Case Studies, Data Observability

How Skyscanner Enabled Data & AI Governance with Monte Carlo

skyscanner case study

Sydney Nielsen

Sydney is Monte Carlo's customer marketing manager. When she's not obsessing over customer happiness, she's playing with her cat, Frieda, sewing, or chasing after her daughter.

For over 20 years, Skyscanner has been helping travelers plan and book trips with confidence— including airfare, hotels, and car rentals. 

As digital natives, the organization is no stranger to staggering volume. Over the years, Skyscanner has grown organically to include a vast network of high-volume data producers and consumers, including:

  • Serving over 110 million monthly users 
  • Partnering with hundreds of travel providers
  • Operating in 30+ languages and 180 countries 
  • An fulfilling over 5,000 search requests per second

All told, their apps produce 30 billion streaming events each day. And for years, this enormous amount of data was managed in an enormously complex system. 

But since 2020, Skyscanner’s data leaders have been on a journey to simplify and modernize their data stack — building trust in data and establishing an organization-wide approach to data and AI governance along the way. 

We were excited to sit down with Skyscanner’s Principal Software Engineer JM Laplante and Director of Engineering Michael Ewins — fresh off his inspiring presentation at Big Data London — to learn how their teams are harnessing data lineage and observability to enable data governance at scale. 

The challenge: more data led to more complexity

At the start of the decade, Skyscanner was facing a maze of data complexity.
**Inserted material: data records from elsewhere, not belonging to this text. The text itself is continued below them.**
/-- The bundle in progress at the current tile: its address, the address after it, the target of a taken transfer, the
registers marked for death at its end (R163), what became of it, a YIELD's declaration (R188), and whether it entered or
left the monitor, so that the PC stands already (R292, R296), and its lend header (R154). -/
structure Bundle where
  start : Nat := 0
  next : Nat := 0
  jump : Option Nat := none
  killX : List Nat := []
  killV : List Nat := []
  status : BStatus := .running
  yielding : Option Nat := none
  moved : Bool := false
  hdr : Option Lend := none
  deriving DecidableEq, Repr, Inhabited

/-- The scalar bank: x0 to x31 with their dead marks, p0 to p7, i0 to i3 and the hardware return stack, newest entry
first (Table 1.1). The monitor has a bank of its own (R288). -/
structure Bank where
  x : Vector Word 32 := Vector.replicate 32 0
  dead : BitVec 32 := 0
  p : Vector Bool 8 := Vector.replicate 8 false
  ix : Vector (BitVec 8) 4 := Vector.replicate 4 0
  ret : List Nat := []
  deriving DecidableEq, Repr, Inhabited

/-- An accumulator (R256): its mode, its elements under 32 i + j (0 where none is listed) and its loss mark (R68), which
names the flag of the MMA that failed. -/
structure Acc where
  int32 : Bool := false
  el : NMap (BitVec 32) := []
  lost : Option Nat := none
  deriving DecidableEq, Repr, Inhabited

/-- A tensor descriptor (Table 3.3) with the lattice table installed with it (R52). -/
structure TDesc where
  raw : BitVec 256 := 0
  lat : List (BitVec 32) := []
  deriving DecidableEq, Repr, Inhabited

/-- A completion flag: its bit, its status record (Table 4.5), the operation bound to it (R17), and the operation whose
completion set it last (0 for none), which a WAITF acquires (R95); soft is true after an FLSET, whose place among the
plane's stores is then last (R228). -/
structure Flag where
  on : Bool := false
  status : Quad := 0
  bound : Option Nat := none
  last : Nat := 0
  soft : Bool := false
  deriving DecidableEq, Repr, Inhabited

/-- The register context of a plane (Table 1.1) and its user CSRs (Table 9.5); launch-supplied ones hold the defaults of
Table 2.2 until a launch gives them. A speculation checkpoint is one of these (R41). -/
structure Regs where
  bank : Bank := {}
  v : Vector VReg 64 := Vector.replicate 64 0
  vdead : BitVec 64 := 0
  q : Vector Quad 8 := Vector.replicate 8 0
  acc : Vector Acc 4 := Vector.replicate 4 {}
  t : Vector TDesc 16 := Vector.replicate 16 {}
  flag : Vector Flag 64 := Vector.replicate 64 {}
  wmark : Vector Nat 4 := Vector.replicate 4 0
  route : Vector Nat 4 := Vector.replicate 4 0
  rsdepth : Nat := 0
  pc : Nat := 0
  frm : Nat := 0
  fflags : BitVec 6 := 0
  srseed : Word := 1
  retrylim : Nat := 8
  boff : Nat := 8
  specst : Word := 0
  ph : Vector Bool 4 := Vector.replicate 4 false
  deadchk : Bool := false
  valloc : Nat := 64
  hbiv : Nat := 1048576
  utvec : Nat := 0
  utpc : Nat := 0
  utcause : Word := 0
  utinfo : Word := 0
  myrank : Nat := 0
  gridpos : Nat := 0
  geom : Word := 0
  tsbase : Nat := 0
  tslen : Nat := 262144
  tillsz : Nat := 32768
  plen : Nat := 0
  cycle : Nat := 0
  hbcnt : Nat := 0
  deriving DecidableEq, Repr, Inhabited
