-- ==== Sys2Proof/Decode.lean ====
section
/-! DEFINITION. The encodings of spec/08_encoding.md and of the instruction chapters, in both directions. The encoder
gives a well-formed instruction's word and the bits a header lends it. The decoder reads a candidate from the opcode
maps (R164 to R167) and accepts it exactly when the candidate is well formed and its own encoding is the word that was
read, so that a nonzero reserved or unnamed field, or a lend bit the word does not use, is rejected (R168). -/

namespace Sys2Proof

/-- Why a word is no instruction (Table 8.11). -/
inductive DecErr where
  /-- unassigned op6, op7 or SYS sub-operation -/
  | unassigned
  /-- a field outside the range its description gives -/
  | operandRange
  /-- a nonzero reserved or unnamed field, a last-use mark on no register, or lend bits the word does not use -/
  | reservedField
  /-- the words end before the instruction does -/
  | tooShort
  /-- an operand byte list that is no whole number of words -/
  | notAWord
  deriving DecidableEq, Repr

/-- Bits [lo+n-1:lo] of a word. -/
def bitsOf (w lo n : Nat) : Nat := w / 2 ^ lo % 2 ^ n

/-- Bit lo of a word. -/
def bitOf (w lo : Nat) : Bool := decide (w / 2 ^ lo % 2 = 1)

/-- An immediate read from the low field and the lend bits (R157). -/
def immOf (w lo n : Nat) (l : Option Nat) : Imm :=
  { lent := l.isSome, raw := l.getD 0 * 2 ^ n + bitsOf w lo n }

/-- The low n bits of an immediate, as the word holds them. -/
def Imm.low (n : Nat) (i : Imm) : Nat := i.raw % 2 ^ n

/-- The lend bits of an immediate whose word holds n bits. -/
def Imm.lend (n : Nat) (i : Imm) : Option Nat := if i.lent then some (i.raw / 2 ^ n) else none

/-- The lend bits of a V word: a header is used when some LENDV bit is set (R172). -/
def lvLend (lv : Nat) : Option Nat := if lv = 0 then none else some lv

/-- The fields of layout R3, read from a word. -/
def R3.read (w : Nat) : R3 :=
  { g := bitsOf w 27 3, rd := bitsOf w 16 5, ra := bitsOf w 11 5, rb := bitsOf w 6 5, la := bitOf w 5, lb := bitOf w 4 }

/-- The fields of layout R3, placed in a word. -/
def R3.place (f : R3) : Nat :=
  f.g * 2 ^ 27 + f.rd * 2 ^ 16 + f.ra * 2 ^ 11 + f.rb * 2 ^ 6 + f.la.toNat * 2 ^ 5 + f.lb.toNat * 2 ^ 4

/-- The fields of layout R2, read from a word. -/
def R2.read (w : Nat) : R2 :=
  { g := bitsOf w 27 3, rd := bitsOf w 16 5, ra := bitsOf w 11 5, la := bitOf w 5 }

/-- The fields of layout R2, placed in a word. -/
def R2.place (f : R2) : Nat :=
  f.g * 2 ^ 27 + f.rd * 2 ^ 16 + f.ra * 2 ^ 11 + f.la.toNat * 2 ^ 5

/-- The fields of layout RSel, read from a word. -/
def RSel.read (w : Nat) : RSel :=
  { g := bitsOf w 27 3, rd := bitsOf w 16 5, ra := bitsOf w 11 5, rb := bitsOf w 6 5, la := bitOf w 5, lb := bitOf w 4, pa := bitsOf w 0 3 }

/-- The fields of layout RSel, placed in a word. -/
def RSel.place (f : RSel) : Nat :=
  f.g * 2 ^ 27 + f.rd * 2 ^ 16 + f.ra * 2 ^ 11 + f.rb * 2 ^ 6 + f.la.toNat * 2 ^ 5 + f.lb.toNat * 2 ^ 4 + f.pa * 2 ^ 0

/-- The fields of layout RA, read from a word. -/
def RA.read (w : Nat) : RA :=
  { g := bitsOf w 27 3, ra := bitsOf w 11 5, la := bitOf w 5 }

/-- The fields of layout RA, placed in a word. -/
def RA.place (f : RA) : Nat :=
  f.g * 2 ^ 27 + f.ra * 2 ^ 11 + f.la.toNat * 2 ^ 5

/-- The fields of layout RAB, read from a word. -/
def RAB.read (w : Nat) : RAB :=
  { g := bitsOf w 27 3, ra := bitsOf w 11 5, rb := bitsOf w 6 5, la := bitOf w 5, lb := bitOf w 4 }

/-- The fields of layout RAB, placed in a word. -/
def RAB.place (f : RAB) : Nat :=
  f.g * 2 ^ 27 + f.ra * 2 ^ 11 + f.rb * 2 ^ 6 + f.la.toNat * 2 ^ 5 + f.lb.toNat * 2 ^ 4

/-- The fields of layout G0, read from a word. -/
def G0.read (w : Nat) : G0 :=
  { g := bitsOf w 27 3 }

/-- The fields of layout G0, placed in a word. -/
def G0.place (f : G0) : Nat :=
  f.g * 2 ^ 27

/-- The fields of layout I3, read from a word and its lend bits. -/
def I3.read (w : Nat) (l : Option Nat) : I3 :=
  { g := bitsOf w 27 3, rd := bitsOf w 16 5, ra := bitsOf w 11 5, la := bitOf w 10, imm := immOf w 0 10 l }

/-- The fields of layout I3, placed in a word. -/
def I3.place (f : I3) : Nat :=
  f.g * 2 ^ 27 + f.rd * 2 ^ 16 + f.ra * 2 ^ 11 + f.la.toNat * 2 ^ 10 + f.imm.low 10

/-- The lend bits of layout I3. -/
def I3.lend (f : I3) : Option Nat := f.imm.lend 10

/-- The fields of layout ID, read from a word and its lend bits. -/
def ID.read (w : Nat) (l : Option Nat) : ID :=
  { g := bitsOf w 27 3, rd := bitsOf w 16 5, imm := immOf w 0 10 l }

/-- The fields of layout ID, placed in a word. -/
def ID.place (f : ID) : Nat :=
  f.g * 2 ^ 27 + f.rd * 2 ^ 16 + f.imm.low 10

/-- The lend bits of layout ID. -/
def ID.lend (f : ID) : Option Nat := f.imm.lend 10
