-- ==== Sys2Proof/Machine/TileStore.lean ====
section
/-! DEFINITION. The M slot's tile-store words (spec/11_isa_memory.md R221 to R224), the fences (spec/05_memory_model.md
R94, R103) and the flag words (R235, R247). -/

namespace Sys2Proof.Machine

/-! ## Shapes -/

/-- The access size of a W field (Table 11.2). -/
def wSize (w : Nat) : Nat := 2 ^ (w % 4)

/-- The value that LD writes: zero-extended, or sign-extended for W from 4 on (Table 11.2). -/
def ldValue (w : Nat) (b : List Byte) : Word :=
  if w < 4 then BitVec.ofNat 64 (leNat b) else wrap64 (sextN (8 * wSize w) (leNat b))

/-- A vector register from bytes, byte 0 lowest. -/
def vOfBytes (b : List Byte) : VReg := BitVec.ofNat 1024 (leNat b)

/-- The n bytes of a vector register from byte k on. -/
def vBytes (v : VReg) (k n : Nat) : List Byte := leBytes n (v.toNat / 2 ^ (8 * k))

/-- The address of LD and ST (R221). -/
def ldAddr (x : Word) (f : ML) : Nat := taskAddr x (f.off.sval 8 8 * (wSize f.w : Nat))

/-- The address of VLD and VST (R222). -/
def vldAddr (x : Word) (f : MV) : Nat := taskAddr x (f.off.sval 11 7)

/-- The address of granule k of VLDS and VSTS (R223). -/
def strideAddr (x : Word) (f : MV) (k : Nat) : Nat := taskAddr x ((k : Int) * f.off.sval 11 7)

/-- The address of element j of VGATH and VSCAT (R224). -/
def gathAddr (x : Word) (f : MV) (ix : VReg) (j : Nat) : Nat :=
  taskAddr x (f.off.sval 11 7 + ((ix.toNat / 2 ^ (32 * j) % 2 ^ 32 : Nat) : Int))

/-- Checks a list of addresses, first their alignment and then their range; the first that fails is reported (R169, R223,
R224). -/
def needAll (s : State) (as : List Nat) (al n : Nat) : Chk Unit := do
  let _ ← (match as.find? (fun a => decide (a % al ≠ 0)) with
    | some a => trapW cALIGN (BitVec.ofNat 64 a)
    | none => .ok ())
  match as.find? (fun a => decide (tsLimit s < a + n)) with
  | some a => trapW cTSBOUND (BitVec.ofNat 64 a)
  | none => .ok ()

/-- Reads n bytes at each of a list of addresses, in order, joined. -/
def mReads (n : Nat) : List Nat → State → Chk (List Byte × State)
  | [], s => .ok ([], s)
  | a :: r, s => do
    let (b, s) ← mRead s a n
    let (bs, s) ← mReads n r s
    .ok (b ++ bs, s)

/-- Writes n bytes of a list at each of a list of addresses, in order. -/
def mWrites (n : Nat) : List Nat → List Byte → State → Chk State
  | [], _, s => .ok s
  | a :: r, bs, s => do
    let s ← mWrite s a (bs.take n)
    mWrites n r (bs.drop n) s

/-! ## Loads and stores -/

/-- LD (R221). -/
def execLd (f : ML) (s : State) : Host.Outcome State Fault Refusal :=
  runWord 2 f.g s (fun s => do
    let x ← readX s f.xa
    let t := ldAddr x f
    let _ ← needAlign t (wSize f.w)
    let _ ← needRange s t (wSize f.w)
    let (b, s) ← mRead s t (wSize f.w)
    .ok (setX s f.rd (ldValue f.w b)))

/-- ST (R221). -/
def execSt (f : ML) (s : State) : Host.Outcome State Fault Refusal :=
  runWord 2 f.g s (fun s => do
    let x ← readX s f.xa
    let v ← readX s f.rd
    let t := ldAddr x f
    let _ ← needAlign t (wSize f.w)
    let _ ← needRange s t (wSize f.w)
    mWrite s t (leBytes (wSize f.w) v.toNat))

/-- VLD (R222). -/
def execVld (f : MV) (s : State) : Host.Outcome State Fault Refusal :=
  runWord 2 f.g s (fun s => do
    let d ← checkV s f.vd
    let x ← readX s f.xa
    let t := vldAddr x f
    let _ ← needAlign t 64
    let _ ← needRange s t 128
    let (b, s) ← mRead s t 128
    .ok (setV s d (vOfBytes b)))

/-- VST (R222). -/
def execVst (f : MV) (s : State) : Host.Outcome State Fault Refusal :=
  runWord 2 f.g s (fun s => do
    let d ← checkV s f.vd
    let x ← readX s f.xa
    let v ← readV s d
    let t := vldAddr x f
    let _ ← needAlign t 64
    let _ ← needRange s t 128
    mWrite s t (vBytes v 0 128))

/-- VLDS (R223). -/
def execVlds (f : MV) (s : State) : Host.Outcome State Fault Refusal :=
  runWord 2 f.g s (fun s => do
    let d ← checkV s f.vd
    let x ← readX s f.xa
    let as := (List.range 8).map (strideAddr x f)
    let _ ← needAll s as 16 16
    let (b, s) ← mReads 16 as s
    .ok (setV s d (vOfBytes b)))

/-- VSTS (R223): a higher granule stays where two meet. -/
def execVsts (f : MV) (s : State) : Host.Outcome State Fault Refusal :=
  runWord 2 f.g s (fun s => do
    let d ← checkV s f.vd
    let x ← readX s f.xa
    let v ← readV s d
    let as := (List.range 8).map (strideAddr x f)
    let _ ← needAll s as 16 16
    mWrites 16 as (vBytes v 0 128) s)

/-- VGATH (R224): every address is checked before any byte moves. -/
def execVgath (f : MV) (s : State) : Host.Outcome State Fault Refusal :=
  runWord 2 f.g s (fun s => do
    let d ← checkV s f.vd
    let i ← checkV s (f.vd + 1)
    let x ← readX s f.xa
    let ix ← readV s i
    let as := (List.range 32).map (gathAddr x f ix)
    let _ ← needAll s as 4 4
    let (b, s) ← mReads 4 as s
    .ok (setV s d (vOfBytes b)))

/-- VSCAT (R224). -/
def execVscat (f : MV) (s : State) : Host.Outcome State Fault Refusal :=
  runWord 2 f.g s (fun s => do
    let d ← checkV s f.vd
    let i ← checkV s (f.vd + 1)
    let x ← readX s f.xa
    let v ← readV s d
    let ix ← readV s i
    let as := (List.range 32).map (gathAddr x f ix)
    let _ ← needAll s as 4 4
    mWrites 4 as (vBytes v 0 128) s)

/-! ## Fences -/

/-- Whether a matrix instruction accesses tile store. -/
def MxOp.touches : MxOp → Bool
  | .mma _ => true
  | .mldacc _ => true
  | .mstacc _ => true
  | .mzero _ => false
  | .msend _ _ => false

/-- Done(C) and Done(X) and Done(N) of R94 for the context plane; Done(P) always holds, since M-slot accesses are performed
with their bundles. -/
def fenceDone (s : State) (frm : Nat) : Bool :=
  let p := s.ctx
  (!hasPath frm pathC || (List.range 4).all (fun k => ((p.chan[k]?).getD []).isEmpty))
    && (!hasPath frm pathX || p.mx.all (fun e => !e.op.touches))
    && (!hasPath frm pathN || p.sends.all (fun sd => !sd.eager || sd.held || sd.spec || decide (sd.kind = 4 ∨ sd.kind = 6)))

/-- FENCE.P (R94): after it, the paths of TO see every write that a path of FROM has made or read; a write that a path of FROM is only
ordered behind has no fence between it and TO (R93). -/
def execFenceP (f : MFp) (s : State) : Host.Outcome State Fault Refusal :=
  runWord 2 f.g s (fun s => do
    if f.frm = 0 ∨ f.tom = 0 then .ok s
    else do
      let _ ← orStall (fenceDone s f.frm)
      .ok (s.modTile s.cur (fun t =>
        { t with stale := orderUpTo (fun e => [pathP, pathC, pathX, pathN].any (fun q => hasPath f.frm q && hasPath e.seen q)) f.tom t.stale })))

/-! ## Flags -/

/-- MSTAT (R235). -/
def execMstat (f : MSt) (s : State) : Host.Outcome State Fault Refusal :=
  runWord 2 f.g s (fun s => do
    let _ ← freeFlag s f.fn
    let q := (s.regs.fl f.fn).status
    .ok (setX s f.rd (if f.h then q.extractLsb' 64 64 else q.extractLsb' 0 64)))

/-- Sets or clears a flag bit alone; a flag changed so acquires nothing, and notes its place among the plane's stores (R17,
R95, R228, R247), and releases a COPYQ that waits for it. -/
def putFlag (s : State) (fn : Nat) (b : Bool) : State :=
  let (id, s) := freshId s
  s.modCtx (fun pl => Plane.fire { pl with regs := pl.regs.setFl fn { pl.regs.fl fn with on := b, last := id, soft := b } })

/-- FLCLR (R247). -/
def execFlclr (f : MF) (s : State) : Host.Outcome State Fault Refusal :=
  runWord 2 f.g s (fun s => do
    let _ ← freeFlag s f.fn
    .ok (putFlag s f.fn false))

/-- FLSET (R247). -/
def execFlset (f : MF) (s : State) : Host.Outcome State Fault Refusal :=
  runWord 2 f.g s (fun s => do
    let _ ← freeFlag s f.fn
    .ok (putFlag s f.fn true))

end Sys2Proof.Machine
end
Disparate, disconnected systems made it difficult to join data effectively and get quick answers to questions—and a mix of institutional knowledge and guesswork was required to root cause and resolve problems in their pipelines. 

According to Michael, Skyscanner’s complex systems and pipelines, “ led to data downtime, data delays, and incomplete data — and all of this was causing problems for our customers. They couldn’t get consistent answers and obviously, that made them unhappy.”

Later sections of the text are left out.